Five Nationalists were imprisoned in the United States charged for the armed acts in Washington, D.C.: Oscar Collazo for the failed attempt against Truman in 1950; and Lolita Lebrón, Rafael Cancel Miranda, Andrés Figuera Cordero, and Irvin Flores for the shooting in Congress in 1954 Power details the extensive and protracted campaign in the United States and in Latin America for the release of the Nationalists imprisoned in Puerto Rico and the United States. She arguing that this effort was relatively successful since international pressure, particularly in Latin America, made Truman commute Collazo's death sentence to life imprisonment days before his execution. Governor Luis Muñoz Marín commuted Albizu Campos's sentence in 1965 months before he died of health complications (Power claims that he was tortured in prison). Collazo and the other Nationalists were released in 1979 when President Carter commuted their sentences.

During the 1950s and 1960s, the PRNP maintained its campaign in Latin America in support of the release of imprisoned Nationalists and the independence of Puerto Rico. American pacifists also continued to support these same goals during this period. But as Power carefully examines, this movement suffered internal divisions due to their differences over the PRNP's use of violence in favor of their cause.

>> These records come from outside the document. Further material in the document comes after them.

-- ==== Sys2Proof/Machine/Step.lean ====
section
/-! DEFINITION. One step of the machine: the command at the front of the queue is carried out on the state with the
queue's rest. -/

namespace Sys2Proof.Machine

/-- One step. On an empty queue the part idles (log entry 5). -/
def step (s : State) : Host.Outcome State Fault Refusal :=
  match s.pending with
  | c :: rest => exec c { s with pending := rest }
  | [] => .next s

/-- The state with the command that a word spells put at the front of its queue. No row of the table gives bits, so no
word spells a command, and the state is unchanged. -/
def State.withFetchWord (s : State) (nbits w : Nat) : State :=
  match decodeTableWord nbits w with
  | some c => { s with pending := c :: s.pending }
  | none => s

end Sys2Proof.Machine
end

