/-- The end of a waveform check. A check whose sum is not the record's, whose lengths or thresholds are wrong, or
which is spoilt refuses the LOAD with BAD_WAVEFORM and leaves the store and the panel; one that passes while the
checks of BUSY fail refuses it with BUSY. Otherwise the store becomes VALID with the record's timings: a LOAD that
keeps the geometry takes UNCONFIGURED, OFF or FAILED to OFF with a consideration called for, or to RISING or ON where
a slot is READY; one that changes it, as the first LOAD does, cancels the Pending List with an UPDATE_CANCELLED for
each entry, undefines the columns, sets the Ghost Counters to 63 and begins the clearing. A grant of the check adds up
to eight words (that size is the model's choice, log entry 11). That the attempt number is kept on entering ON is the
model's reading (log entry 22). -/
def Obligations.WaveformCheckEnds : Prop :=
  (∀ (s : State) (r : Record) (rest : List Record) (k : Check), s.queue = r :: rest → s.supply.check = some k →
    k.next = 32832 → k.clearing = false →
    let passes : Prop := k.sum = r.panelCheck ∧ k.spoilt = false ∧
      (∀ i, i < 32 → 1 ≤ (s.storeWord (8 + i)).toNat ∧ (s.storeWord (8 + i)).toNat ≤ 64) ∧
      (∀ i, i < 6 → (s.storeWord i).toInt ≤ (s.storeWord (i + 1)).toInt)
    let keeps : Prop := s.supply.geometry = some r.panelGeometry
    let busy : Prop :=
      (s.supply.panel ≠ .unconfigured ∧ s.supply.panel ≠ .off ∧ s.supply.panel ≠ .failed) ∨ s.updates.repairs ≠ [] ∨
      ∃ u x, s.update u = some x ∧
        (s.supply.panel = .failed ∧ keeps → x.state = .active ∨ x.state = .frozen)
    let refusedWith (reason : Reason) : State :=
      { (State.raise { s with supply := { (s.supply) with check := none } } (.recordRefused reason r)) with
        composer := .ended }
    let loaded : Supply :=
      { (s.supply) with
        valid := true, framePeriod := timing r.panelPeriod 80 250 118, riseTimeout := timing r.panelRise 1 100 25
        grace := timing r.panelGrace 1 100 10 }
    let finished (p : Supply) : State :=
      { s with supply := p, updates := { (s.updates) with due := true }, composer := .ended }
    (¬ passes → Yields .waveformCheckEnd s (refusedWith .badWaveform)) ∧
    (passes → busy → Yields .waveformCheckEnd s (refusedWith .busy)) ∧
    (passes → ¬ busy → keeps →
      (s.anySlot .ready = false →
        Yields .waveformCheckEnd s (finished { loaded with panel := .off, attempt := 0, check := none })) ∧
      (s.anySlot .ready = true → s.supply.readyLine = false →
        Yields .waveformCheckEnd s
          (finished
            { loaded with
              panel := .rising, attempt := 1, check := none, enable := true, gapTimer := none
              riseTimer := some loaded.riseTimeout })) ∧
      (s.anySlot .ready = true → s.supply.readyLine = true →
        Yields .waveformCheckEnd s
          (finished
            { loaded with
              panel := .on, attempt := 1, check := none, enable := true, gapTimer := none, riseTimer := none
              lossNoted := false, readingsAsked := s.supply.readingsAsked + 1, readingTimer := some 30000 }))) ∧
    (passes → ¬ busy → ¬ keeps → r.panelGeometry.legal →
      Yields .waveformCheckEnd s
        { (s.raiseAll (s.commit.pending.map (fun e => .updateCancelled none e.mode e.commits))) with
          commit := { (s.commit) with pending := [] }
          supply := { loaded with geometry := some r.panelGeometry, check := some { k with clearing := true } }
          columns := Vector.replicate 4 none
          updates := { (s.updates) with ghosts := [], due := s.updates.due || !s.commit.pending.isEmpty }
          loader := { (s.loader) with clear := some { words := r.panelWidth * r.panelHeight / 2 / 4, next := 0 } } })) ∧
  (∀ (needs : Bool) (pick : Nat) (s : State) (k : Check), s.grantsTo needs pick .waveformCheck → s.supply.check = some k →
    let n := min 8 (32832 - k.next)
    GrantLeaves needs pick s .waveformCheck
      { s with supply := { (s.supply) with check := (some
          { k with
            next := k.next + n
            sum := (s.mem.words (s.memBytes - 0x600000 + 0x500000 + 4 * k.next) n).foldl (· + ·) k.sum }) } })

/-- The end of the clearing after a geometry change takes an UNCONFIGURED panel to OFF with a consideration called
for; an UNLOAD makes the store INVALID and the panel UNCONFIGURED, and is refused with LOCKED after LOCK_TIGHT. -/
def Obligations.LoadCompletesAndUnloads : Prop :=
  (∀ (s : State) (k : Check), s.supply.check = some k → k.clearing = true → s.loader.clear = none →
    s.supply.panel = .unconfigured → (∀ u, s.update u = none) →
    Yields .geometryClearEnd s
      { s with
        supply := { (s.supply) with panel := .off, attempt := 0, check := none }
        updates := { (s.updates) with due := true }, composer := .ended }) ∧
  (∀ (s : State) (r : Record), s.executing r .panel → r.panelAction = 2 →
    (s.locked = true → Yields .panelUnload s (s.refused r .locked)) ∧
    (s.locked = false → s.supply.panel = .off → s.updates.repairs = [] → (∀ u, s.update u = none) →
      Yields .panelUnload s
        { s with
          supply :=
            { (s.supply) with
              valid := false, panel := .unconfigured, enable := false, riseTimer := none, gapTimer := none
              holdTimer := none, graceTimer := none, fallTimer := none, readingTimer := none }
          composer := .ended }))

/-! ## Commits -/

/-- The grant of a page commit, for a PAGE_COMMIT record or for the lowest-numbered raised auto-commit: it takes the
next commit number, the page is in commit with its timers stopped and its request lowered, and the diff begins. A
hand-over waits while the engine is BUSY or an auto-commit is raised. -/
def Obligations.CommitGranted : Prop :=
  (∀ (s : State) (r : Record), s.executing r .pageCommit →
    (¬ s.engineFree → Yields .pageCommit s s) ∧
    (s.engineFree → (s.page r.slot).isOpen = false → Yields .pageCommit s (s.refused r .notOpen)) ∧
    (s.engineFree → (s.page r.slot).isOpen = true → ∀ mode, commitModeOf r.tag = some mode →
      Yields .pageCommit s
        { s with
          composer := .atCommitEngine
          pages := s.pages.set r.slot
            { s.page r.slot with inCommit := true, settle := none, latency := none, autoCommit := false }
          commit :=
            { (s.commit) with
              nextNumber := s.commit.nextNumber + 1
              state := .diffing { origin := .pageCommit r.slot r.tag, mode := mode, number := s.commit.nextNumber }
                { next := 0, bounds := none, grey := false, visit := none } } })) ∧
  (∀ (s : State) (i : Fin 4), s.commit.state = .idle → (s.page i).autoCommit = true →
    (∀ j, j < i → (s.page j).autoCommit = false) →
    Yields .autoCommitGrant s
      { s with
        pages := s.pages.set i
          { s.page i with inCommit := true, settle := none, latency := none, autoCommit := false }
        commit :=
          { (s.commit) with
            nextNumber := s.commit.nextNumber + 1
            state := .diffing { origin := .auto i, mode := none, number := s.commit.nextNumber }
              { next := 0, bounds := none, grey := false, visit := none } } })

Solidarity Across the Americas makes a valuable contribution to the literature on Puerto Rican nationalism by focusing on the PRNP's efforts in Latin America and the United States for Puerto Rican independence and the release of Nationalist prisoners from the 1930s to the 1960s. I think Power could have made a comparison between the campaigns for the liberation of the PRNP prisoners and the push from the 1980s onwards for the release of the so-called Puerto Rican political prisoners in the United States (members of the Macheteros and the Armed Forces of National Liberation-FALN). Power has written about the latter, arguing that the efforts in the United States and internationally played an important role in getting Presidents Bill Clinton and Barack Obama to commute the sentences of these prisoners.

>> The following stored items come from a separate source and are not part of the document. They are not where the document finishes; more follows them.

-- ==== Sys2Proof/Laws/Memory.lean ====
section
/-! SUPPORT. Laws of sparse tables and of memory: a read after a write, and that every write keeps the canonical form. -/

namespace Sys2Proof.Machine

variable {α : Type} [DecidableEq α] {d : α}

/-! ## Sparse tables -/

/-- The lower bound that a key list starts from. -/
def Sparse.above (lo : Option Nat) (k : Nat) : Prop := ∀ b, lo = some b → b < k

theorem Sparse.wfFrom_cons {lo : Option Nat} {a : Nat} {v : α} {l : List (Nat × α)} :
    Sparse.wfFrom d lo ((a, v) :: l) = true ↔ Sparse.above lo a ∧ v ≠ d ∧ Sparse.wfFrom d (some a) l = true := by
  cases lo <;> simp [Sparse.wfFrom, Sparse.above, and_assoc]

theorem Sparse.wfFrom_weaken {lo lo' : Option Nat} {l : List (Nat × α)}
    (h : ∀ k, Sparse.above lo k → Sparse.above lo' k) (hl : Sparse.wfFrom d lo l = true) :
    Sparse.wfFrom d lo' l = true := by
  cases l with
  | nil => simp [Sparse.wfFrom]
  | cons p l => rw [Sparse.wfFrom_cons] at hl ⊢; exact ⟨h _ hl.1, hl.2⟩

theorem Sparse.above_some {a k : Nat} : Sparse.above (some a) k ↔ a < k := by simp [Sparse.above]

/-- A write keeps the canonical form. -/
theorem Sparse.put_wfFrom {lo : Option Nat} {k : Nat} {v : α} (hk : Sparse.above lo k) :
    ∀ {l : List (Nat × α)}, Sparse.wfFrom d lo l = true → Sparse.wfFrom d lo (Sparse.put d k v l) = true := by
  intro l
  induction l generalizing lo with
  | nil =>
    intro _
    by_cases hv : v = d
    · simp [Sparse.put, hv, Sparse.wfFrom]
    · simp only [Sparse.put, if_neg hv]
      exact Sparse.wfFrom_cons.2 ⟨hk, hv, by simp [Sparse.wfFrom]⟩
  | cons p l ih =>
    obtain ⟨a, w⟩ := p
    intro h
    have hc := Sparse.wfFrom_cons.1 h
    unfold Sparse.put
    split_ifs with h1 h2 h3 h4
    · exact h
    · exact Sparse.wfFrom_cons.2 ⟨hk, h2, Sparse.wfFrom_cons.2 ⟨Sparse.above_some.2 h1, hc.2⟩⟩
    · exact Sparse.wfFrom_weaken (fun k hk' b hb => lt_trans (hc.1 b hb) (Sparse.above_some.1 hk')) hc.2.2
    · subst h3
      exact Sparse.wfFrom_cons.2 ⟨hk, h4, hc.2.2⟩
    · exact Sparse.wfFrom_cons.2 ⟨hc.1, hc.2.1, ih (Sparse.above_some.2 (by omega)) hc.2.2⟩

theorem Sparse.put_wf {k : Nat} {v : α} {l : List (Nat × α)} (h : Sparse.wf d l = true) :
    Sparse.wf d (Sparse.put d k v l) = true :=
  Sparse.put_wfFrom (by simp [Sparse.above]) h

/-- Below every key of a canonical table stands the default. -/
theorem Sparse.get_below {a : Nat} {l : List (Nat × α)} (h : Sparse.wfFrom d (some a) l = true) {k : Nat} (hk : k ≤ a) :
    Sparse.get d l k = d := by
  cases l with
  | nil => rfl
  | cons p l =>
    have := Sparse.above_some.1 (Sparse.wfFrom_cons.1 h).1
    unfold Sparse.get
    rw [if_neg (by omega), if_pos (by omega)]

theorem Sparse.get_putFrom {lo : Option Nat} {k k' : Nat} {v : α} :
    ∀ {l : List (Nat × α)}, Sparse.wfFrom d lo l = true →
      Sparse.get d (Sparse.put d k v l) k' = if k' = k then v else Sparse.get d l k' := by
  intro l
  induction l generalizing lo with
  | nil =>
    intro _
    by_cases hv : v = d
    · subst hv; simp [Sparse.put, Sparse.get]
    · simp only [Sparse.put, if_neg hv, Sparse.get]
      split_ifs <;> rfl
  | cons p l ih =>
    obtain ⟨a, w⟩ := p
    intro h
    have hc := Sparse.wfFrom_cons.1 h
    have hb : ∀ k, k ≤ a → Sparse.get d l k = d := fun k hk => Sparse.get_below hc.2.2 hk
    by_cases h1 : k < a
    · by_cases hv : v = d
      · simp only [Sparse.put, if_pos h1, if_pos hv, Sparse.get]
        split_ifs <;> first | rfl | omega | simp_all
      · simp only [Sparse.put, if_pos h1, if_neg hv, Sparse.get]
        split_ifs <;> first | rfl | omega
    · by_cases h2 : k = a
      · by_cases hv : v = d
        · simp only [Sparse.put, if_neg h1, if_pos h2, if_pos hv, Sparse.get]
          subst h2
          split_ifs with h3 h4
          · rw [h3, hb k (le_refl k), hv]
          · exact hb k' (by omega)
          · rfl
        · simp only [Sparse.put, if_neg h1, if_pos h2, if_neg hv, Sparse.get]
          split_ifs <;> first | rfl | omega
      · simp only [Sparse.put, if_neg h1, if_neg h2, Sparse.get]
        rw [ih hc.2.2]
        split_ifs <;> first | rfl | omega

/-- A read after a write: the value written at its own key, and what stood there at every other. -/
theorem Sparse.get_put {k k' : Nat} {v : α} {l : List (Nat × α)} (h : Sparse.wf d l = true) :
    Sparse.get d (Sparse.put d k v l) k' = if k' = k then v else Sparse.get d l k' :=
  Sparse.get_putFrom h

/-! ## Memory -/

@[simp] theorem Memory.setByte_wf {m : Memory} {a : Nat} {b : Byte} (h : m.wf = true) : (m.setByte a b).wf = true :=
  Sparse.put_wf h

/-- A byte read after a byte write. -/
theorem Memory.byte_setByte {m : Memory} {a a' : Nat} {b : Byte} (h : m.wf = true) :
    (m.setByte a b).byte a' = if a' = a then b else m.byte a' :=
  Sparse.get_put h

/-- A masked write as its four byte writes. -/
theorem Memory.writeMasked_eq (m : Memory) (a : Nat) (w : Word) (e : BitVec 4) :
    m.writeMasked a w e =
      (let m0 := if e.getLsbD 0 then m.setByte (a + 0) (byteOf w 0) else m
       let m1 := if e.getLsbD 1 then m0.setByte (a + 1) (byteOf w 1) else m0
       let m2 := if e.getLsbD 2 then m1.setByte (a + 2) (byteOf w 2) else m1
       if e.getLsbD 3 then m2.setByte (a + 3) (byteOf w 3) else m2) := rfl

theorem Memory.setByteIf_wf {m : Memory} {c : Bool} {a : Nat} {b : Byte} (h : m.wf = true) :
    (if c then m.setByte a b else m).wf = true := by
  cases c <;> simp [h]

theorem Memory.byte_setByteIf {m : Memory} {c : Bool} {a a' : Nat} {b : Byte} (h : m.wf = true) :
    (if c then m.setByte a b else m).byte a' = if c ∧ a' = a then b else m.byte a' := by
  cases c <;> simp [Memory.byte_setByte h]

@[simp] theorem Memory.writeMasked_wf {m : Memory} {a : Nat} {w : Word} {e : BitVec 4} (h : m.wf = true) :
    (m.writeMasked a w e).wf = true := by
  rw [Memory.writeMasked_eq]
  exact setByteIf_wf (setByteIf_wf (setByteIf_wf (setByteIf_wf h)))

/-- Every byte outside the word is unchanged by a masked write. -/
theorem Memory.byte_writeMasked_outside {m : Memory} {a a' : Nat} {w : Word} {e : BitVec 4} (h : m.wf = true)
    (ho : a' < a ∨ a + 4 ≤ a') : (m.writeMasked a w e).byte a' = m.byte a' := by
  rw [Memory.writeMasked_eq]
  have h0 := Memory.setByteIf_wf (c := e.getLsbD 0) (a := a + 0) (b := byteOf w 0) h
  have h1 := Memory.setByteIf_wf (c := e.getLsbD 1) (a := a + 1) (b := byteOf w 1) h0
  have h2 := Memory.setByteIf_wf (c := e.getLsbD 2) (a := a + 2) (b := byteOf w 2) h1
  simp only [byte_setByteIf h2, byte_setByteIf h1, byte_setByteIf h0, byte_setByteIf h]
  rw [if_neg (by omega), if_neg (by omega), if_neg (by omega), if_neg (by omega)]

/-- A byte of the word after a masked write: the data's byte where its enable is set, and the old one otherwise. -/
theorem Memory.byte_writeMasked {m : Memory} {a k : Nat} {w : Word} {e : BitVec 4} (h : m.wf = true) (hk : k < 4) :
    (m.writeMasked a w e).byte (a + k) = if e.getLsbD k then byteOf w k else m.byte (a + k) := by
  rw [Memory.writeMasked_eq]
  have h0 := Memory.setByteIf_wf (c := e.getLsbD 0) (a := a + 0) (b := byteOf w 0) h
  have h1 := Memory.setByteIf_wf (c := e.getLsbD 1) (a := a + 1) (b := byteOf w 1) h0
  have h2 := Memory.setByteIf_wf (c := e.getLsbD 2) (a := a + 2) (b := byteOf w 2) h1
  simp only [byte_setByteIf h2, byte_setByteIf h1, byte_setByteIf h0, byte_setByteIf h]
  obtain rfl | rfl | rfl | rfl : k = 0 ∨ k = 1 ∨ k = 2 ∨ k = 3 := by omega
  all_goals simp

@[simp] theorem Memory.setWord_wf {m : Memory} {a : Nat} {w : Word} (h : m.wf = true) : (m.setWord a w).wf = true :=
  Memory.writeMasked_wf h

@[simp] theorem Memory.setWords_wf {ws : List Word} : ∀ {m : Memory} {a : Nat}, m.wf = true →
    (m.setWords a ws).wf = true := by
  induction ws with
  | nil => intro m a h; exact h
  | cons w ws ih => intro m a h; exact ih (Memory.setWord_wf h)

/-- Every byte outside the words is unchanged by a write of words. -/
theorem Memory.byte_setWords_outside {ws : List Word} : ∀ {m : Memory} {a a' : Nat}, m.wf = true →
    (a' < a ∨ a + 4 * ws.length ≤ a') → (m.setWords a ws).byte a' = m.byte a' := by
  induction ws with
  | nil => intro m a a' _ _; rfl
  | cons w ws ih =>
    intro m a a' h ho
    simp only [List.length_cons] at ho
    unfold Memory.setWords
    rw [ih (Memory.setWord_wf h) (by omega)]
    exact Memory.byte_writeMasked_outside h (by omega)

/-- The bytes of a word make the word. -/
theorem wordOfBytes_byteOf (w : Word) : wordOfBytes (byteOf w 0) (byteOf w 1) (byteOf w 2) (byteOf w 3) = w := by
  unfold wordOfBytes byteOf
  ext i hi
  simp only [BitVec.getElem_append, BitVec.getElem_setWidth, BitVec.getLsbD_ushiftRight]
  split_ifs with h1 h2 h3 <;> (rw [← BitVec.getLsbD_eq_getElem]; congr 1; omega)

/-- A word read after a word write. -/
theorem Memory.word_setWord {m : Memory} {a : Nat} {w : Word} (h : m.wf = true) : (m.setWord a w).word a = w := by
  have hk : ∀ k, k < 4 → (m.setWord a w).byte (a + k) = byteOf w k := by
    intro k hk
    unfold Memory.setWord
    rw [Memory.byte_writeMasked h hk]
    obtain rfl | rfl | rfl | rfl : k = 0 ∨ k = 1 ∨ k = 2 ∨ k = 3 := by omega
    all_goals rfl
  have h0 := hk 0 (by omega)
  rw [Nat.add_zero] at h0
  unfold Memory.word
  rw [h0, hk 1 (by omega), hk 2 (by omega), hk 3 (by omega), wordOfBytes_byteOf]

/-- The memory of the reset state is canonical. -/
theorem State.reset_mem_wf : State.reset.mem.wf = true := rfl

end Sys2Proof.Machine
end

Edgardo Meléndez is a retired professor from the University of Puerto Rico and Hunter College. He has published multiple books and academic articles on Puerto Rican politics in Puerto Rico and the United States, Puerto Rican migration and migration policy, and US citizenship in Puerto Rico. His most recent book is Sponsored Migration: The State and Puerto Rican Postwar Migration to the United States (Ohio State University Press, 2017).